> _Problem statement_
Please give back word for word the lines of the material below between the line containing "(opcode : m.read" and the line containing "exact fetch_past_the_end past", inclusive.

> _Dataset entries_
/-- Settles O30: neither the fetch (`fetch_error_cases`) nor the register file raises UnsupportedOperation. -/
theorem unsupportedOperationIsUnreachable : Obligations.UnsupportedOperationIsUnreachable := by
  unfold Obligations.UnsupportedOperationIsUnreachable
  intro s t tag h ht
  obtain ⟨-, hf | ⟨_, -, hc⟩⟩ := step_fault h ht
  · rcases fetch_error_cases hf with ⟨-, hc⟩ | ⟨-, -, hc⟩ | ⟨_, -, -, -, hc⟩ <;> cases hc
  · cases hc

/-- Settles O25: a step that does not fault commits the effect of the instruction stored at `PC`; an instruction that
presents no bad index is committed, and a commit enters no FAULTED state. -/
theorem stepCompletesExactlyWhenTheImageIsSound : Obligations.StepCompletesExactlyWhenTheImageIsSound := by
  unfold Obligations.StepCompletesExactlyWhenTheImageIsSound
  refine fun s running => ⟨fun ⟨t, h, noFault⟩ => ?_, fun ⟨i, stored, legal⟩ => ?_⟩
  · rcases step_outcomes h with ⟨c, -, rfl⟩ | ⟨r, -, rfl⟩ | ⟨i, _, stored, legal, -⟩
    · exact absurd rfl (noFault c)
    · exact absurd rfl (noFault (.invalidRegister r))
    · exact ⟨i, stored, legal⟩
  · rcases exec_cases i s with ⟨r, accessed, bad, -⟩ | ⟨-, e, -, hx, -⟩
    · have := legal r accessed
      omega
    · exact ⟨_, (step_fetch_ok running stored.fetch_eq).trans hx, commit_run_ne_faulted running _ e⟩

/-! ### The bytes a step reads (R34) -/

/-- A fetch that faults has looked at the byte at `PC` at most. -/
theorem fetch_error_withMemory {s : State} {c : FaultCause} {m : Memory} (h : fetch s = .error c)
    (opcode : m.read s.pc.toNat = s.mem.read s.pc.toNat) : fetch { s with mem := m } = .error c := by
  rcases fetch_error_cases h with ⟨past, rfl⟩ | ⟨inside, undefined, rfl⟩ | ⟨o, inside, defined, past, rfl⟩
  · exact fetch_past_the_end past
  · rw [← opcode] at undefined ⊢
    exact fetch_undefined (s := { s with mem := m }) inside undefined
  · exact fetch_operand_past_the_end inside (opcode.trans defined) past

/-- A fetched instruction is fetched from any memory that agrees on its bytes. -/
theorem fetch_ok_withMemory {s : State} {i : Instr} {m : Memory} (h : fetch s = .ok i)
    (agree : ∀ k, k < (encode i).length → m.read (s.pc.toNat + k) = s.mem.read (s.pc.toNat + k)) :
    fetch { s with mem := m } = .ok i := by
  have stored := storedAtPc_of_fetch h
  have storedToo : storedAtPc i { s with mem := m } :=
    fun k hk => ⟨(stored k hk).1, (agree k hk).trans (stored k hk).2⟩
  exact storedToo.fetch_eq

> _Response for this exercise_
    (opcode : m.read s.pc.toNat = s.mem.read s.pc.toNat) : fetch { s with mem := m } = .error c := by
  rcases fetch_error_cases h with ⟨past, rfl⟩ | ⟨inside, undefined, rfl⟩ | ⟨o, inside, defined, past, rfl⟩
  · exact fetch_past_the_end past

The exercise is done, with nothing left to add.